Mars 1989, à Marseille, Gabriel Domenech (1920-1990), membre du Front national, obtient 13,5 % des voix aux élections municipales. Quelques semaines plus tard, en juin, son parti frôle les 12 % aux élections européennes. Invité à créer un spectacle dans la cité phocéenne en juillet 1990, l’auteur de théâtre Armand Gatti (1924-2017) a pris acte. Pas question de faire l’autruche devant la montée du Front national.
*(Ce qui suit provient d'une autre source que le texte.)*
/-- Ledger events complete with these next states (R115, R118, R119, R12, R132, R140). OBJECT_SEEN of a closed object: its
record goes to LP5X and its entry to SEEN and to the matcher, or to PASSED and RETIRED for a speck that passes.
ORPHAN_TIMEOUT of a member in MATED or TILED whose owner is elsewhere: DROPPED with ORPHAN. VERDICT_DEADLINE of a set owned
here in MATED or TILED: its default. ENTRY_RETIRE at launch + duration: the set ends. SET_CLOSE_TIME of a provisional set,
before and after its close time. GROUP_DISABLE, of an enabled group and of a disabled one. MATE messages complete with these
next states (R134 to R137). A CAND whose time is trusted goes to the matcher, where remote mates are on; an untrusted one is
counted and closes alone. A SET mates the objects that wait for it. An OUTCOME of PASSED ends, and one of SCHEDULED moves,
the local members of a set owned elsewhere. A VERDICT is judged here. A WITHDRAW of a decided set is late; one that leaves a
set with no remote member and no local set forgets the set's record. A wait that expires mates the object alone and sends
WITHDRAW where a neighbour was its home. -/
def Obligations.LedgerAndMateEventsComplete : Prop :=
  (∀ (id : Nat) (s u : State) (c : ClosedObj), s.ledger.closed.find? (fun x => x.id = id) = some c → c.speckPass = false →
    u = { s with ledger := { s.ledger with closed := s.ledger.closed.erase c } } →
    exec (.objectSeen id) s = .next (assignObject id (updEntry (lp5Puts u (featAddr u (idIndex id)) c.record) id
      (fun e => { e with st := .seen })))) ∧
  (∀ (id : Nat) (s u : State) (c : ClosedObj), s.ledger.closed.find? (fun x => x.id = id) = some c → c.speckPass = true →
    u = { s with ledger := { s.ledger with closed := s.ledger.closed.erase c } } →
    exec (.objectSeen id) s = .next (retireEntry id (updEntry (cnt (updEntry (lp5Puts u (featAddr u (idIndex id)) c.record) id
      (fun e => { e with st := .seen })) LG_CNT_SPECK_PASS) id (fun e => { e with st := .passed, outcome := ocPASSED })))) ∧
  (∀ (id : Nat) (s u : State) (r : SetRec), setOf s id = some r → ownsSet s r = false → live s id = true →
    ((entryOf s id).st = .mated ∨ (entryOf s id).st = .tiled) → reachedExt s (orphanTime s id) = true →
    u = retireEntry id (evt (cnt (evMember (fbit s fEV_CTL_EVID_EN && evSelected s 10) 10 r.owner 0 0 id (updEntry s id (fun e =>
      { e with st := .dropped, outcome := ocDROPPED, flags := withBit e.flags lfORPHAN true }))) LG_CNT_ORPHAN) fLG_EVT_ORPHAN) →
    exec (.orphanTimeout id) s = .next (if localMembers u r = [] then dropSet u r else u)) ∧
  (∀ (owner : Nat) (s : State) (r : SetRec), setOwned s owner = some r → ownsSet s r = true →
    (setState s r = .mated ∨ setState s r = .tiled) → reachedExt s (effDeadline r) = true →
    exec (.verdictDeadline owner) s = .next (defaultSet s r)) ∧
  (∀ (owner : Nat) (s : State) (x : RetireAt) (r : SetRec), s.ledger.retireAt.find? (fun y => y.owner = owner) = some x →
    setOwned s owner = some r → reached s x.time = true →
    exec (.entryRetire owner) s = .next (dropOrder (finishSet s r) owner)) ∧
  (∀ (low t : Nat) (s : State) (p : ProvSet), provLow s low = some p → closeTime s p.group p.members = some t →
    exec (.setCloseTime low) s = .next (if reached s t then closeProv p s else s)) ∧
  (∀ (low : Nat) (s : State) (p : ProvSet), provLow s low = some p → closeTime s p.group p.members = none →
    exec (.setCloseTime low) s = .next (closeProv p s)) ∧
  (∀ (ag : Agent) (g : Fin 8) (s u : State), (ag = .dennil ∨ leased s 8 none = true) → fbit s fVW_GRP_CTL_EN (g.val * 0x20) = true →
    u = fbset s fVW_GRP_CTL_EN false (g.val * 0x20) →
    exec (.groupDisable ag g) s = .next (forEach (u.views.prov.filter (fun p => p.group = g.val)) closeProv u)) ∧
  (∀ (ag : Agent) (g : Fin 8) (s : State), (ag = .dennil ∨ leased s 8 none = true) → fbit s fVW_GRP_CTL_EN (g.val * 0x20) = false →
    exec (.groupDisable ag g) s = .next (fbset s fVW_GRP_CTL_EN false (g.val * 0x20))) ∧
  (∀ (src : Nat) (p : List Byte) (s : State) (m : Member), byteAt p 0 = 1 → 32 ≤ p.length →
    fbit s fVW_CTL_REMOTE_EN = true → oldLink s src = false → bit (byteAt p 3) 0 = true → fbit s fVW_STAT_TB_OK = true →
    m = { id := u32At p 4, view := byteAt p 2 % 4, first := u32At p 8, last := u32At p 12, cx := u32At p 16, area := u32At p 20,
          partialView := bits (byteAt p 3) 3 1 != 0, width := u16At p 24 } →
    exec (.mateCandReceive src p) s = .next (matchObject (byteAt p 1 % 8) m (calNotes (byteAt p 1 % 8) m s))) ∧
  (∀ (src : Nat) (p : List Byte) (s : State) (m : Member), byteAt p 0 = 1 → 32 ≤ p.length →
    (bit (byteAt p 3) 0 = false ∨ fbit s fVW_STAT_TB_OK = false) →
    m = { id := u32At p 4, view := byteAt p 2 % 4, first := u32At p 8, last := u32At p 12, cx := u32At p 16, area := u32At p 20,
          partialView := bits (byteAt p 3) 3 1 != 0, width := u16At p 24 } →
    exec (.mateCandReceive src p) s = .next (closeMembers [m] (evtCnt s fVW_EVT_UNSYNC VW_CNT_UNSYNC))) ∧
  (∀ (src : Nat) (p : List Byte) (s : State) (ms got : List Nat), byteAt p 0 = 2 → 28 ≤ p.length →
    ms = sortIds ((List.range (min 4 (byteAt p 1))).map (fun n => u32At p (8 + 4 * n))) →
    got = ms.filter (fun m => s.views.waits.any (fun w => w.id = m)) → got ≠ [] →
    exec (.mateSetReceive src p) s = .next (mateSet ms got (u32At p 24) src
      { s with views := { s.views with waits := s.views.waits.filter (fun w => !got.contains w.id) } })) ∧
  (∀ (src : Nat) (p : List Byte) (s u : State) (r : SetRec), byteAt p 0 = 3 → 24 ≤ p.length → byteAt p 1 = 8 →
    u = noteOutcome (u32At p 4) 8 s → setOwned u (u32At p 4) = some r → ownsSet u r = false →
    exec (.mateOutcomeReceive src p) s = .next (finishSet (evTerminal
      (moveSet u r .passed (fun e => { e with action := byteAt p 2, outcome := ocPASSED })) r 8 0 0) r)) ∧
  (∀ (src : Nat) (p : List Byte) (s u : State) (r : SetRec), byteAt p 0 = 3 → 24 ≤ p.length → byteAt p 1 = 6 →
    u = noteOutcome (u32At p 4) 6 s → setOwned u (u32At p 4) = some r → ownsSet u r = false →
    exec (.mateOutcomeReceive src p) s = .next (moveSet u r .scheduled (fun e => { e with action := byteAt p 2 }))) ∧
  (∀ (src : Nat) (p : List Byte) (s : State), byteAt p 0 = 4 → 20 ≤ p.length →
    exec (.mateVerdictReceive src p) s = .next (verdictHere s ((p.drop 4).take 16))) ∧
  (∀ (src : Nat) (p : List Byte) (s : State) (h : HomeRec), byteAt p 0 = 5 → 8 ≤ p.length →
    s.views.recs.find? (fun h => h.members.any (fun m => m.id = u32At p 4)) = some h → h.decided = true →
    exec (.mateWithdrawReceive src p) s = .next (evtCnt s fVW_EVT_WITHDRAW_LATE VW_CNT_WITHDRAW_LATE)) ∧
  (∀ (src : Nat) (p : List Byte) (s : State) (h : HomeRec), byteAt p 0 = 5 → 8 ≤ p.length →
    s.views.recs.find? (fun h => h.members.any (fun m => m.id = u32At p 4)) = some h → h.decided = false →
    memberPiers s (sortIds ((h.members.filter (fun m => m.id != u32At p 4)).map (·.id))) = [] →
    s.ledger.sets.find? (fun r => r.locals.any (fun m =>
      (sortIds ((h.members.filter (fun m => m.id != u32At p 4)).map (·.id))).contains m) && r.owner == h.owner) = none →
    exec (.mateWithdrawReceive src p) s =
      .next { s with views := { s.views with recs := s.views.recs.flatMap (fun x => if x.owner != h.owner then [x] else []) } }) ∧
  (∀ (id h : Nat) (s u : State) (w : RemoteWait), s.views.waits.find? (fun w => w.id = id) = some w → reached s w.expiry = true →
    w.home = some h → u = { s with views := { s.views with waits := s.views.waits.filter (fun x => x.id != id) } } →
    exec (.remoteWaitExpiry id) s = .next (netSend (mateSingle id (cnt u VW_CNT_WITHDRAW)) clsMATE flCTRL h
      [[5#8, 0#8, 0#8, 0#8] ++ leBytes 4 id])) ∧
  (∀ (id : Nat) (s u : State) (w : RemoteWait), s.views.waits.find? (fun w => w.id = id) = some w → reached s w.expiry = true →
    w.home = none → u = { s with views := { s.views with waits := s.views.waits.filter (fun x => x.id != id) } } →
    exec (.remoteWaitExpiry id) s = .next (mateSingle id (cnt u VW_CNT_WITHDRAW)))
Gatti n’est pas un militant, mais un dramaturge qui manie le verbe avec une aisance éblouissante. Ses armes, ce sont ses mots. Il les range en ordre de bataille et fait jouer par des comédiens stagiaires Le Cinécadre de l’esplanade Loreto reconstitué à Marseille pour la grande parade des pays de l’Est. Ce titre à rallonge est truffé d’allusions historico-politiques. Loreto renvoie à la place milanaise où les corps de Mussolini, sa femme et deux fidèles furent exposés à la foule après leur exécution en avril 1945.
Jean-Jacques Hocquard, collaborateur de Gatti pendant cinquante ans, poursuit l’explication : « Il faut se souvenir qu’avant de fonder, en 1921, le Parti national fasciste Mussolini a été syndicaliste et membre du Parti socialiste italien. Ne pas oublier non plus qu’entre 1988 et 1990 la chute des régimes communistes venait de mener les pays de l’Est vers la droite. Ce sont ces bascules individuelles et collectives qu’interrogeait la pièce. » D’une formule concise, Stéphane Gatti, fils de l’écrivain, résume l’ambition paternelle : « Il a dressé à Marseille un inventaire des fascismes. »
Jeune résistant
Que ferait aujourd’hui Dante Sauveur Gatti (dit « Armand ») devant un Rassemblement national aux portes du pouvoir ? « La même chose ! », répond Stéphane Gatti. Et peut-être bien que le poète, dramaturge, scénariste, metteur en scène et réalisateur saurait par quel geste artistique, quelle forme théâtrale, appréhender la séquence que traverse la France depuis le 9 juin.
Né d’un père anarchiste, cet homme au verbe haut, si imaginatif qu’il confinait parfois au délire, entre dans la Résistance française dès 1942. Il est arrêté, condamné à mort, gracié en raison de son jeune âge. En juillet 2011, une enquête du Monde révèle qu’il n’a jamais été (contrairement à ses dires) déporté au camp allemand de Neuengamme. Il en conviendra. Cet épisode malheureux ne doit pas faire oublier la suite de son engagement, de bout en bout exemplaire, contre le nazisme (qu’il avait, rappelle Jean-Jacques Hocquard, rebaptisé le « full fascisme »). Après s’être évadé du camp de travail où il était emprisonné, le maquisard rejoint les Forces françaises libres à Londres en 1944 et devient parachutiste dans l’armée de l’air. A la Libération, on le décore.